涉及到了切身利益,那他也就顾不得什么,该斗还得斗!

一路三把手兼地头蛇,不一定干得过一把手,但肯定也不至於心头犯怂。

“稻米关乎农本,不可轻动。”

“百姓游行,也並非是不能理解。”

安抚副使羊轩沉吟著,劝道:“大人治政一方,未必就得局限於一道政令。

"

“以下官拙见,当务之急,还是先设法让百姓散去吧。”

“百姓游行,影响实在是不太好。”

羊轩的话,並不特別激烈。

但,儼然也是偏向於撤去“劝稻为桑”的政令“呵!”

王拱辰面色一黑,心头略有烦躁。

淮南大族,这是真“刚”啊!

不过,政令是不可能撤去的。

改稻为桑,关乎税收。

而税收一高,就有政绩。

王拱辰太渴望政绩了。

仅凭这一点,他就不可能退让。

更遑论,这还是他上任以来的第一道政令。

有道是新官上任三把火。

这“劝稻为桑”的政令,就是他烧的第一把火。

新官烧火,岂有朝令夕改之理?

“劝稻为桑,实为良策。”

王拱辰沉吟著,定性道:“百姓见识浅薄,不理解其中精妙,受人煽动,偶有异动,也实属正常。”

“出尔反尔,朝令夕改,非是官府所为。”

“政令取消之说,休要再提。”

王拱辰说著,心下有了成算。

“来人。”

王拱辰大袖一挥,沉声道:“让兵马都副总管张玉,设法驱赶了示威之人。

“”

“胁迫官府,乃是一等一的重罪。”

“不退让者,便视为有罪,抓入狱中。”

“这—

陈使、羊轩二人皆是一惊。

“王大人,不可啊!”

“天下一府两京一十五路,岂有无缘无故抓读书人的道理?”

“是啊。”

二者,一人说著,一人附和,都不太赞成这一做法。

“哼!”

“好了,我意已决,休要再说。”

王拱辰大手一挥,自有一股强势果敢的气度。

“另外,让报社的人,单独擬稿一刊,主要宣传改稻为桑的优势。”

“是。
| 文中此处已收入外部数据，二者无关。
theorem memWrite_withTimers (a : Nat) (b : Byte) (s : State) :
    memWrite a b (s.withTimers sound vsync) =
      (memWrite a b s).map (State.withTimers sound vsync) := by
  rcases memWrite_cases a b s with ⟨hlt, hw⟩ | ⟨hle, hw⟩
  · rw [hw, memWrite_ok (s := s.withTimers sound vsync) hlt]
    rfl
  · rw [hw, memWrite_error (s := s.withTimers sound vsync) hle]
    rfl

theorem memRead_withTimers (a : Nat) (s : State) :
    memRead a (s.withTimers sound vsync) = memRead a s := memRead_congr rfl rfl a

theorem storeAt_withTimers (a : Nat) (bs : List Byte) (s : State) :
    storeAt a bs (s.withTimers sound vsync) = replaceTimers sound vsync (storeAt a bs s) := by
  induction bs generalizing a s with
  | nil => rfl
  | cons b bs ih =>
    rw [storeAt, storeAt, memWrite_withTimers]
    cases memWrite a b s with
    | error f => rfl
    | ok t => exact ih (a + 1) t

theorem storeMany_withTimers (rs : List Reg) (s : State) :
    storeMany rs (s.withTimers sound vsync) = replaceTimers sound vsync (storeMany rs s) := by
  induction rs generalizing s with
  | nil => rfl
  | cons r rs ih =>
    have hindex : (s.withTimers sound vsync).index = s.index := rfl
    have hreg : (s.withTimers sound vsync).reg r = s.reg r := rfl
    rw [storeMany, storeMany, hindex, hreg, memWrite_withTimers]
    cases memWrite s.index.toNat (s.reg r) s with
    | error f => rfl
    | ok t => exact ih (t.setIndex (t.index + 1))

theorem loadMany_withTimers (rs : List Reg) (s : State) :
    loadMany rs (s.withTimers sound vsync) = replaceTimers sound vsync (loadMany rs s) := by
  induction rs generalizing s with
  | nil => rfl
  | cons r rs ih =>
    have hindex : (s.withTimers sound vsync).index = s.index := rfl
    rw [loadMany, loadMany, memRead_withTimers, hindex]
    cases memRead s.index.toNat s with
    | error f => rfl
    | ok b => exact ih ((s.setReg r b).setIndex (s.index + 1))

theorem skipIf_withTimers (c : Bool) (s : State) :
    (s.withTimers sound vsync).skipIf c = (s.skipIf c).withTimers sound vsync := by
  cases c <;> rfl

/-- The form in which an instruction with several outcomes is shown to run alike. -/
theorem exec_withTimers_of_next {i : Instr} {s t : State} (h : exec i s = .next t)
    (h' : exec i (s.withTimers sound vsync) = .next (t.withTimers sound vsync)) :
    exec i (s.withTimers sound vsync) = replaceTimers sound vsync (exec i s) := by
  rw [h, h']
  rfl

/-- FX0A looks at the keys, the latch and its register. -/
theorem exec_ldVxK_withTimers (x : Reg) (s : State) :
    exec (.ldVxK x) (s.withTimers sound vsync) =
      replaceTimers sound vsync (exec (.ldVxK x) s) := by
  have hlatch : (s.withTimers sound vsync).haltLatch = s.haltLatch := rfl
  have hpressed : pressed ((s.withTimers sound vsync).reg x).toNat (s.withTimers sound vsync) =
      pressed (s.reg x).toNat s := rfl
  have hfirst : firstPressed (s.withTimers sound vsync) = firstPressed s := rfl
  simp only [exec, execLdVxK, hlatch, hpressed, hfirst]
  cases s.haltLatch with
  | true => cases pressed (s.reg x).toNat s <;> rfl
  | false => cases firstPressed s <;> rfl
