/-- Settles O55: serializing gives three bytes for each pixel, and stops at the first one that is not written. -/
theorem emitSerializesBuffer : Obligations.EmitSerializesBuffer := by
  unfold Obligations.EmitSerializesBuffer
  refine ⟨decode_encode (i := .emit) rfl, fun s hwritten => ?_, fun s p => exec_emit_of_unwritten⟩
  have hframe := serialize_of_fbw hwritten
  refine ⟨_, exec_emit_of_serialize hframe, length_of_serializeFrom hframe, fun k px hk hpx => ?_⟩
  rw [getElem?_flatMap_pixelBytes _ hk, hpx, Option.getD_some, getElem?_pixelBytes px (by omega)]

/-- Settles O56: EMIT leaves the buffer, so the second one serializes the same pixels. -/
theorem emitTwiceSendsTheSameFrame : Obligations.EmitTwiceSendsTheSameFrame := by
  unfold Obligations.EmitTwiceSendsTheSameFrame
  intro s t ht
  rcases execEmit_cases s with ⟨f, hf, e⟩ | ⟨p, -, e⟩ <;> cases e.symm.trans ht
  have hagain : (s.emitFrame f).complete.serialize = .ok f := hf
  exact ⟨rfl, f, _, rfl, exec_emit_of_serialize hagain, List.append_assoc .., rfl⟩

/-! ### FILL -/

theorem exec_fill (r g b : Byte) (s : State) :
    exec (.fill r g b) s = .next (s.emitFrame (uniformFrame s.npix { r := r, g := g, b := b })).complete := rfl

theorem uniformFrame_eq_flatMap_range (n : Nat) (px : Pixel) :
    uniformFrame n px = (List.range n).flatMap fun _ => pixelBytes px := by
  rw [uniformFrame, List.flatMap_def, List.map_const', List.length_range]

theorem getElem?_uniformFrame (px : Pixel) {n p c : Nat} (hp : p < n) (hc : c < 3) :
    (uniformFrame n px)[3 * p + c]? = (pixelBytes px)[c]? := by
  rw [uniformFrame_eq_flatMap_range]
  exact getElem?_rows (fun _ => length_pixelBytes px) hp hc

/-- Settles O57: the uniform frame byte by byte, and format C checks the reserved field. -/
theorem fillSendsUniformFrame : Obligations.FillSendsUniformFrame := by
  unfold Obligations.FillSendsUniformFrame
  refine ⟨fun r g b => decode_encode (i := .fill r g b) rfl, fun s r g b =>
    ⟨_, exec_fill r g b s, length_uniformFrame .., fun p hp => ?_⟩, fun w hop hres => ?_⟩
  · have hbyte (c : Nat) (hc : c < 3) := getElem?_uniformFrame { r := r, g := g, b := b } hp hc
    exact ⟨hbyte 0 (by decide), hbyte 1 (by decide), hbyte 2 (by decide)⟩
  · obtain ⟨-, hformatC, -⟩ := reservedFieldOrCountIsIllegal
    exact (hformatC w (by simp [hop]) hres).2

/-- A painted buffer is serialized to FILL's frame (R114). -/
theorem serialize_painted {u : State} {px : Pixel} (h : u.fb = List.replicate u.npix (some px)) :
    u.serialize = .ok (uniformFrame u.npix px) := by
  rw [uniformFrame, ← List.flatMap_replicate]
  exact serialize_of_written (h.trans List.map_replicate.symm) List.length_replicate

/-- Settles O58: SERP leaves a painted buffer as it is, so EMIT serializes the same pixels before and after it. -/
theorem fillEqualsEmitOfPaintedBuffer : Obligations.FillEqualsEmitOfPaintedBuffer := by
  unfold Obligations.FillEqualsEmitOfPaintedBuffer
  intro s u r g b hsize hpainted
  have hframe : u.serialize = .ok (uniformFrame s.npix { r := r, g := g, b := b }) :=
    hsize ▸ serialize_painted hpainted
  obtain ⟨-, hserp⟩ := serpPermutesPixels
  exact ⟨_, _, _, _, u.complete, exec_fill r g b s, rfl, rfl, rfl, exec_emit_of_serialize hframe, rfl,
    hserp u _ hpainted, exec_emit_of_serialize (s := u.complete) hframe, rfl⟩

end Sys2Proof.Machine
end

section
/-! PROOFS. Control commands: illegal words, NOP and CLRSTAT (44_control.md R117, R118, R120). -/

namespace Sys2Proof.Machine

/-- Raising a condition sets its flag and keeps the other one (R123, R131). -/
theorem flag_raise (s : State) (c c' : Condition) : (s.raise c).flag c' = (s.flag c' || decide (c' = c)) := by
  rw [State.flag, State.raise_status, getLsbD_statusWith]
  cases c <;> cases c' <;> rfl

theorem ill_raise_ill (s : State) : (s.raise .ill).ill = true :=
  (flag_raise s .ill .ill).trans (Bool.or_true _)

theorem range_raise_ill (s : State) : (s.raise .ill).range = s.range :=
  (flag_raise s .ill .range).trans (Bool.or_false _)

/-- Settles O12: the cause plays no part in what an illegal word does, and raising ILL writes no other flag. -/
theorem illegalWordOnlySetsIll : Obligations.IllegalWordOnlySetsIll := by
  unfold Obligations.IllegalWordOnlySetsIll
  intro w c hw
  have hcommand : (decode w).isCommand = false := by rw [hw]; rfl
  exact ⟨illegalEffect_of_not_isCommand hcommand, fun s => ⟨ill_raise_ill s, range_raise_ill s⟩⟩

/-- NOP has one word, its encoding (R117). -/
theorem decode_eq_nop_iff {w : Word} : decode w = .command .nop ↔ w = 0x00000000#32 := by
  obtain ⟨hnop, -⟩ := wordsOfAssemblyTable
  constructor
  · intro h
    exact (encode_of_decode h).1.symm.trans hnop
  · intro h
    rw [h, ← hnop]
    exact decode_encode rfl

theorem exec_nop (s : State) : exec .nop s = .next { s with k := s.k + 1 } := rfl

/-- Settles O25: the word is NOP's encoding, and format Z checks the operand field. -/
theorem nopOnlyCounts : Obligations.NopOnlyCounts := by
  unfold Obligations.NopOnlyCounts
  refine ⟨fun w => decode_eq_nop_iff, exec_nop, fun w hop hres => ?_⟩
  obtain ⟨hformatZ, -⟩ := reservedFieldOrCountIsIllegal
  exact (hformatZ w (by simp [hop]) hres).2

theorem exec_clrstat (s : State) :
    exec .clrstat s = .next { s with status := statusCleared s.status, k := s.k + 1 } := rfl

/-- Settles O26: the two flags are exactly the bits that clearing STATUS writes, and format Z checks the operand
field. -/
theorem clrstatClearsBothFlags : Obligations.ClrstatClearsBothFlags := by
  unfold Obligations.ClrstatClearsBothFlags
  refine ⟨decode_encode (i := .clrstat) rfl, fun s => ⟨_, exec_clrstat s, ?ill, ?range, fun j hj => ?kept⟩,
    fun w hop hres => ?illegal⟩
  case ill => exact (getLsbD_statusCleared s.status 0).trans (by simp)
  case range => exact (getLsbD_statusCleared s.status 1).trans (by simp)
  case kept => exact (getLsbD_statusCleared s.status j).trans (by simp [hj])
  case illegal =>
    obtain ⟨hformatZ, -⟩ := reservedFieldOrCountIsIllegal
    exact (hformatZ w (by simp [hop]) hres).2

end Sys2Proof.Machine
end

section
/-! PROOFS. The two conditions and their flags, and what no command does (60_exceptions.md R123, R124, R126, R130). -/

namespace Sys2Proof.Machine

variable {i : Instr} {w : Word} {s t : State}

/-! ### Digit commands above their range (R124) -/

theorem outOfRange_iff : Instr.outOfRange i = true ↔
    ∃ d, (i = .glyph2 d ∧ 99 < d.toNat) ∨ (i = .glyph4 d ∧ 9999 < d.toNat) ∨ (i = .glyph8 d ∧ 99999999 < d.toNat) := by
  cases i <;> simp [Instr.outOfRange]

/-- A digit command above its range raises RANGE and leaves a mask of its length, with nothing said of the bits. -/
theorem exec_of_outOfRange (hr : Instr.outOfRange i = true) (s : State) :
    ∃ m, m.length = (if i.opcode = 0x7#4 then 64 else if i.opcode = 0x8#4 then 128 else 256) ∧
      exec i s = .next { s with mask := m, status := s.status ||| 2#32, draws := s.draws + 1, k := s.k + 1 } := by
  obtain ⟨d, ⟨rfl, hd⟩ | ⟨rfl, hd⟩ | ⟨rfl, hd⟩⟩ := outOfRange_iff.mp hr
  · exact exists_loadDigits_of_lt hd 64 (render2 s.params.rom) s
  · exact exists_loadDigits_of_lt hd 128 (render4 s.params.rom) s
  · exact exists_loadDigits_of_lt hd 256 (render8 s.params.rom s.params.glyph8Layout) s

/-- The word of a digit command above its range carries that command's opcode and the operand itself. -/
theorem opcodeOf_operandOf_of_outOfRange (hi : decode w = .command i) (hr : Instr.outOfRange i = true) :
    opcodeOf w = i.opcode ∧
      ((i.opcode = 0x7#4 ∧ 99 < (operandOf w).toNat) ∨ (i.opcode = 0x8#4 ∧ 9999 < (operandOf w).toNat) ∨
        (i.opcode = 0x9#4 ∧ 99999999 < (operandOf w).toNat)) := by
  obtain ⟨rfl, -⟩ := encode_of_decode hi
  obtain ⟨d, ⟨rfl, hd⟩ | ⟨rfl, hd⟩ | ⟨rfl, hd⟩⟩ := outOfRange_iff.mp hr <;>
    simp [encode, Instr.opcode, hd]

/-- Settles O52: the word decodes to a digit command above its range, and the step runs that command. -/
theorem rangeWordSetsFlagAndMaskLength : Obligations.RangeWordSetsFlagAndMaskLength := by
  unfold Obligations.RangeWordSetsFlagAndMaskLength
  rintro w ⟨i, hi, hr⟩
  obtain ⟨hop, hoperand⟩ := opcodeOf_operandOf_of_outOfRange hi hr
  rw [hop]
  refine ⟨hoperand, fun s rest hin => ?_⟩
  obtain ⟨hstep, -⟩ := stepRunsDecodedCommand
  obtain ⟨m, hlen, e⟩ := exec_of_outOfRange hr (s.setInbox rest)
  exact ⟨m, (hstep s w i rest hin hi).trans e, hlen⟩

/-! ### Which word raises which condition (R123) -/

theorem raises_iff_of_command (hi : decode w = .command i) {c : Condition} :
    raises w c ↔ c = .range ∧ Instr.outOfRange i = true := by
  cases c <;> simp [raises, hi, Decoded.isCommand]

theorem raises_iff_of_illegal {cause : IllegalCause} (hw : decode w = .illegal cause) {c : Condition} :
    raises w c ↔ c = .ill := by
  cases c <;> simp [raises, hw, Decoded.isCommand]

/-- RANGE is raised by a command, ILL by a word that is none. -/
theorem not_raises_both (w : Word) : ¬ (raises w .ill ∧ raises w .range) := by
  rintro ⟨hill, i, hi, -⟩
  obtain ⟨hrange, -⟩ := (raises_iff_of_command hi).mp hill
  cases hrange

/-! ### The flags after a command, after a word, after a step (R123, R130) -/

theorem flag_clearFlags (s : State) (c : Condition) : s.clearFlags.flag c = false := by
  rw [State.flag, State.clearFlags_status, getLsbD_statusCleared]
  cases c <;> exact Bool.and_false _

/-- A command sets RANGE above its range, CLRSTAT clears both flags, and every other command keeps them. -/
theorem flag_of_exec (h : exec i s = .next t) (c : Condition) :
    t.flag c = true ↔ (c = .range ∧ Instr.outOfRange i = true) ∨ (s.flag c = true ∧ i ≠ .clrstat) := by
  by_cases hr : Instr.outOfRange i = true
  · have hne : i ≠ .clrstat := by rintro rfl; cases hr
    have hraised : t.flag c = (s.flag c || decide (c = .range)) := by
      obtain ⟨m, -, e⟩ := exec_of_outOfRange hr s
      cases e.symm.trans h
      exact flag_raise s .range c
    simp [hraised, hr, hne, or_comm]
  · by_cases hi : i = .clrstat
    · subst hi
      have hcleared : t.flag c = false := by
        cases h
        exact flag_clearFlags s c
      simp [hcleared, hr]
    · obtain ⟨-, -, -, -, -, -, hstatus, -⟩ := commandsWriteOnlyTheirElements i s t h
      have hkept : t.flag c = s.flag c := congrArg (·.getLsbD c.code) (hstatus ⟨hi, Bool.eq_false_iff.mpr hr⟩)
      simp [hkept, hr, hi]

/-- After a word a flag is set exactly if the word raises it, or it was set and the word is not CLRSTAT. -/
theorem flag_of_runWord (h : runWord w s = .next t) (c : Condition) :
    t.flag c = true ↔ raises w c ∨ (s.flag c = true ∧ decode w ≠ .command .clrstat) := by
  rcases runWord_cases w s with ⟨i, hi, e⟩ | ⟨cause, hw, e⟩
  · simp [raises_iff_of_command hi, flag_of_exec (e.symm.trans h), hi]
  · cases e.symm.trans h
    have hraised : s.illegalWord.flag c = (s.flag c || decide (c = .ill)) := flag_raise s .ill c
    simp [raises_iff_of_illegal hw, hraised, hw, or_comm]

/-- Settles O27: the step waits, answers a read, or runs a word. -/
theorem flagsAreStickyAndSetOnlyByTheirCause : Obligations.FlagsAreStickyAndSetOnlyByTheirCause := by
  unfold Obligations.FlagsAreStickyAndSetOnlyByTheirCause
  refine ⟨rfl, rfl, fun s t c h hreset => ?_⟩
  rcases step_next_cases h with ⟨hin, rfl⟩ | ⟨w, rest, hin, hw⟩ | ⟨i, rest, hin, rfl⟩ | ⟨w, v, rest, hin, -⟩
  · simp [hin]
  · simpa [hin, State.flag] using flag_of_runWord hw c
  · simp [hin]
  · exact absurd hin (hreset w v rest)

/-- Settles O28: from clear flags, a step that leaves both set ran a word that raises both. -/
theorem oneWordRaisesAtMostOneCondition : Obligations.OneWordRaisesAtMostOneCondition := by
  unfold Obligations.OneWordRaisesAtMostOneCondition
  refine ⟨not_raises_both, fun s t h hill hrange ⟨hill', hrange'⟩ => ?_⟩
  rcases step_next_cases h with ⟨-, rfl⟩ | ⟨w, rest, -, hw⟩ | ⟨i, rest, -, rfl⟩ | ⟨w, v, rest, -, -, rfl⟩
  · exact absurd hill' (Bool.eq_false_iff.mp hill)
  · have hraised (c : Condition) (hclear : s.flag c = false) (hset : t.flag c = true) : raises w c :=
      ((flag_of_runWord hw c).mp hset).resolve_right fun ⟨hkept, _⟩ =>
        absurd hkept (Bool.eq_false_iff.mp hclear)
    exact not_raises_both w ⟨hraised .ill hill hill', hraised .range hrange hrange'⟩
  · exact absurd hill' (Bool.eq_false_iff.mp hill)
  · exact absurd hill' (by simp [State.ill, State.flag])

/-! ### Stops (R126, R130) -/

theorem loadDigits_completes (max len : Nat) (render : Nat → List Bool) (d : BitVec 28) (s : State) :
    ∃ t, loadDigits max len render d s = .next t := by
  rcases loadDigits_cases max len render d s with ⟨-, e⟩ | ⟨-, e⟩
  · exact ⟨_, e⟩
  · exact ⟨_, e⟩

theorem exec_completes (hi : i ≠ .emit) (s : State) : ∃ t, exec i s = .next t := by
  cases i with
  | nop | clear | setcolor | maskclr | maskpush | composite | serp | fill | clrstat => exact ⟨_, rfl⟩
  | glyph2 d | glyph4 d | glyph8 d => exact loadDigits_completes ..
  | emit => exact absurd rfl hi

/-- Settles O30: EMIT serializes or faults at an unwritten pixel, and every other command completes. -/
theorem onlyEmitCanStop : Obligations.OnlyEmitCanStop := by
  unfold Obligations.OnlyEmitCanStop
  intro i s
  by_cases hi : i = .emit
  · subst hi
    rw [show exec .emit s = execEmit s from rfl]
    rcases execEmit_cases s with ⟨f, -, e⟩ | ⟨p, -, e⟩ <;> simp [e, eq_comm]
  · obtain ⟨t, e⟩ := exec_completes hi s
    simp [e]

/-! ### Idle steps and refused resets (R126, R137, R141) -/

/-- Settles O13: without a command or a reset a step only waits or answers a read. -/
theorem onlyCommandsAndResetChangeTheBlock : Obligations.OnlyCommandsAndResetChangeTheBlock := by
  unfold Obligations.OnlyCommandsAndResetChangeTheBlock
  refine ⟨fun s => step_nil, fun s t h hcommand hreset => ?_⟩
  rcases step_next_cases h with ⟨-, rfl⟩ | ⟨w, rest, hin, -⟩ | ⟨i, rest, -, rfl⟩ | ⟨w, v, rest, hin, -⟩
  · simp
  · exact absurd hin (hcommand w rest)
  · simp
  · exact absurd hin (hreset w v rest)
”属官吴庸一礼,连忙应声。

羊轩、陈使二人,相视一眼,面面相覷。

熙丰七年,六月初三。

江府,正堂。

自上而下,摆了二三十把椅子。

凡入座者,无一例外,都是淮东大族的主事人。

这些人聚於一堂,自然是为了改稻为桑的事情。

无它,这一政令实在是太狠了。

民以食为天。

粮食,就是社稷稳定的唯一核心。

改稻为桑,桑贵稻贱,则税收大涨。

这一点,难道淮东大族不知道吗?

.

知道啊!

但问题在於,粮食是刚需。

人没有粮食,就活不下去。

人一活不下去,淮东就乱了。

诚然,就算是改稻为桑,也还能向其他地方买粮食,以维持稳定。

但是,万一其他地方也没有粮食呢?

这不就完犊子了?

这一招,太蠢了。

一旦淮东生乱,淮东大族无疑就是直接受害者。

如今,已是六月初。

七月左右,就是长米丰收,以及长米的二次种植。

若是不能在及时解决安抚司的政令,长米的二次种植,怕是会受到不小的影响。

兹事体大,淮东大族的主事人自然是连忙聚拢,谋求解决之策。